Non che i risultati non siano soddisfacenti, tutt’altro. La Cultura pesa nel Paese per quasi per 100 miliardi di valore aggiunto e sviluppa un’occupazione che si avvicina al milione e mezzo di posti di lavoro. Ma per le sue intrinseche caratteristiche l’intero comparto potrebbe rappresentare molto di più. E il moltiplicatore di 1,8 fin qui calcolato dagli esperti (quanto impatta sul tessuto economico ogni euro investito) promette di crescere fino a 3.
Se questo è vero per l’Italia, è ancor più vero per il Sud, dov’è custodito gran parte del patrimonio artistico, archeologico e naturale senza che il territorio, fa notare il Segretario generale di Unioncamere Giuseppe Tripoli, ne benefici quanto potrebbe e dovrebbe. Con la sola esclusione di Napoli (che occupa un gratificante quarto posto dietro Milano, Roma e Torino), nessun’altra provincia meridionale figura tra i primi dieci posti della classica per fatturato e lavoro.
Eppure, se c’è un campo nel quale i giovani del Sud avrebbero massima possibilità di espressione – e di soddisfazione – è proprio quello culturale nella sua duplice componente: diretta (nei settori di base) e indiretta (nell’applicazione creativa). Ancora una volta si mette in evidenza che il divario tra il Mezzogiorno e il resto del Paese è prima di tutto culturale, superato il quale sarà più facile rimontare nella produzione e nell’occupazione. In una parola, nella ricchezza.

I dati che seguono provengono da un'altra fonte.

-- ==== Sys2Proof/Machine/Ops.lean ====
section
/-! DEFINITION. The named operations over memory and registers: how an instruction can stop, free values, page handlers and physical access
(spec/20_memory.md R105 to R113), the table walk, the TLB and translation (R121 to R134), linear and segmented access (R140 to R146), the
stack (spec/40_data_movement.md R302, R303), segment loads and far transfers, taking an event (spec/60_exceptions.md R700, R712 to R715),
and how an instruction's body becomes an outcome. -/

namespace Sys2Proof.Machine

/-! How an instruction runs. -/

/-- Why an instruction's body stopped. -/
inductive Stop where
  /-- `raise #XX(err)`: a guest fault (spec/00_scope.md R15). -/
  | fault (v : Byte) (err : Option Word)
  /-- INT n, INT3, or INTO with OF = 1: an event delivered after the instruction, with the return offset `eip_next` (R706). -/
  | trap (v : Byte) (kind : EventKind)
  /-- A terminal model fault (R709). -/
  | model (f : Fault)
  /-- `refuse(reason)` (spec/00_scope.md R27). -/
  | refuse (r : Refusal)
  deriving DecidableEq, Repr

/-- A piece of an instruction: it goes on with a value or stops, and either way leaves the state it reached. -/
abbrev Act := EStateM Stop State

/-- Read something of the state. -/
def look {α : Type} (f : State → α) : Act α := fun s => .ok (f s) s

/-- Change the state. -/
def update (f : State → State) : Act Unit := fun s => .ok () (f s)

/-- Stop. -/
def stop {α : Type} (e : Stop) : Act α := fun s => .error e s

/-- Raise a guest fault without an error code: #DE, #UD (R701). -/
def raise {α : Type} (v : Byte) : Act α := stop (.fault v none)

/-- Raise a guest fault with error code 0 (R703, R704). -/
def raise0 {α : Type} (v : Byte) : Act α := stop (.fault v (some 0#32))

/-- #GP(0) (R703). -/
def raiseGp {α : Type} : Act α := raise0 13#8

/-- #UD (R702). -/
def raiseUd {α : Type} : Act α := raise 6#8

/-- Act under a condition. -/
def onlyIf (c : Bool) (a : Act Unit) : Act Unit := if c then a else pure ()

/-! Free values and events. -/

/-- `draw()`, the next free value of the run (spec/00_scope.md R26; notes/assumptions/4.md). -/
def draw : Act Word := fun s => .ok (Config.freeValue s.draws) { s with draws := s.draws + 1 }

/-- A draw of one bit. -/
def drawBit : Act Bool := do
  let v ← draw
  pure (v.getLsbD 0)

/-- A draw of w bits. -/
def drawBits (n : Nat) : Act (BitVec n) := do
  let v ← draw
  pure (v.setWidth n)

/-- Append to the event history (spec/10_state.md R57). -/
def event (e : Event) : Act Unit := update fun s => s.record e

/-! Page handlers and physical access. -/

/-- `HANDLER[p]` (spec/10_state.md R53). -/
def State.handler (s : State) (p : Nat) : Handler := (tableGet s.handlers p).getD (resetHandler s.cfg p)

/-- `CAP[p]` (R53). -/
def State.cap (s : State) (p : Nat) : Cap := (tableGet s.caps p).getD (resetCap s.cfg p)

/-- One handler access: n bytes from a physical address within one page, `ro` when the page was reached through a read-only forced mapping
(R121). -/
structure Chunk where
  pa : Word
  n : Nat
  ro : Bool
  deriving DecidableEq, Repr

/-- A resolved operand in memory: its handler accesses in ascending address order. -/
abbrev Span := List Chunk

/-- The value of n bytes as an event records it. -/
def bytesWord (bs : List Byte) : Word := BitVec.ofNat 32 (leNat bs)

/-- A read through the page's handler (R105 to R107). The device's answer is a free value, numbered by the draw counter
(notes/assumptions/5.md). -/
def handlerRead (c : Chunk) : Act (List Byte) := fun s =>
  match s.handler (pageOf c.pa) with
  | .ram | .rom => .ok (memRead s.mem c.pa c.n) s
  | .unmapped => .ok (List.replicate c.n s.cfg.unmappedFill) s
  | .mmio d =>
    let bs := leBytes c.n (Config.deviceRead d c.pa c.n s.draws).toNat
    .ok bs { s.record (.mmioRead c.pa c.n (bytesWord bs)) with draws := s.draws + 1 }

/-- A write to a ROM page, under `ROM_WRITE_POLICY` (R105). -/
def romWrite (c : Chunk) (bs : List Byte) : Act Unit := fun s =>
  match s.cfg.romPolicy with
  | .discard => .ok () (s.record (.romWriteDiscarded c.pa c.n (bytesWord bs)))
  | .trap => .error (.model (.romWrite c.pa)) s

/-- The page holds code, so a write to it is announced (R113). -/
def State.holdsCode (s : State) (p : Nat) : Bool := (s.cap p).has32BitCode || (s.cap p).has16BitCode

/-- The self-modifying-code check (R113). -/
def smcCheck (p : Nat) : Act Unit := update fun s => if s.holdsCode p then s.record (.smcInvalidate p) else s

/-- What the page's handler does with a write (R105 to R107). -/
def handlerStore (c : Chunk) (bs : List Byte) : Act Unit := fun s =>
  match s.handler (pageOf c.pa) with
  | .ram => .ok () { s with mem := memWrite s.mem c.pa bs }
  | .rom => romWrite c bs s
  | .unmapped => .ok () s
  | .mmio _ => .ok () (s.record (.mmioWrite c.pa c.n (bytesWord bs)))

/-- A write through the page's handler, after the self-modifying-code check; a read-only forced mapping is handled as a ROM page
(R111, R113, R121; notes/assumptions/20.md). -/
def handlerWrite (c : Chunk) (bs : List Byte) : Act Unit := do
  smcCheck (pageOf c.pa)
  if c.ro then romWrite c bs else handlerStore c bs

/-- Read a span in ascending address order (R110, R140). -/
def readSpan : Span → Act (List Byte)
  | [] => pure []
  | c :: cs => do
    let bs ← handlerRead c
    let rest ← readSpan cs
    pure (bs ++ rest)

/-- Write a span in ascending address order (R111, R141). -/
def writeSpan : Span → List Byte → Act Unit
  | [], _ => pure ()
  | c :: cs, bs => do
    handlerWrite c (bs.take c.n)
    writeSpan cs (bs.drop c.n)

/-- The handler accesses of n bytes at a physical address: one within a page (two of 4 bytes for n = 8), one per byte across a page boundary
(R109, R110). -/
def physSpan (pa : Word) (n : Nat) (ro : Bool) : Span :=
  if pageOf pa = pageOf (pa + BitVec.ofNat 32 (n - 1)) then
    if n = 8 then [⟨pa, 4, ro⟩, ⟨pa + 4#32, 4, ro⟩] else [⟨pa, n, ro⟩]
  else (List.range n).map fun k => ⟨pa + BitVec.ofNat 32 k, 1, ro⟩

Perché ciò non accada è quasi un mistero. L’Italia che fa l’Italia, capace di realizzare cose belle e ben fatte che il mondo ci invidia e ci compra, rappresenta il modello di sviluppo da sempre proposto dal Presidente di Symbola, Ermete Realacci, che attraverso gli studi della Fondazione e nei seminari che regolarmente organizza mostra quanti siano i primati nazionali di cui andare orgogliosi e quale forza si potrebbe sprigionare da questi se aumentasse la fiducia in noi stessi.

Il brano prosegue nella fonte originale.